Work instruction
Look for the string "Statement" in the listing. Copy each line that has it.

__________

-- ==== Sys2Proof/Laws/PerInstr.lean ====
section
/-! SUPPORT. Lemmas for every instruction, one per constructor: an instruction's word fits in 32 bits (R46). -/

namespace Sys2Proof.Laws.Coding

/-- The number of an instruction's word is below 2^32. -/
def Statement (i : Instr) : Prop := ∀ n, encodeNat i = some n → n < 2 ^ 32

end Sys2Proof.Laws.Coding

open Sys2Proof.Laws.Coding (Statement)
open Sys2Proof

__________

Solved exercise
def Statement (i : Instr) : Prop := ∀ n, encodeNat i = some n → n < 2 ^ 32
open Sys2Proof.Laws.Coding (Statement)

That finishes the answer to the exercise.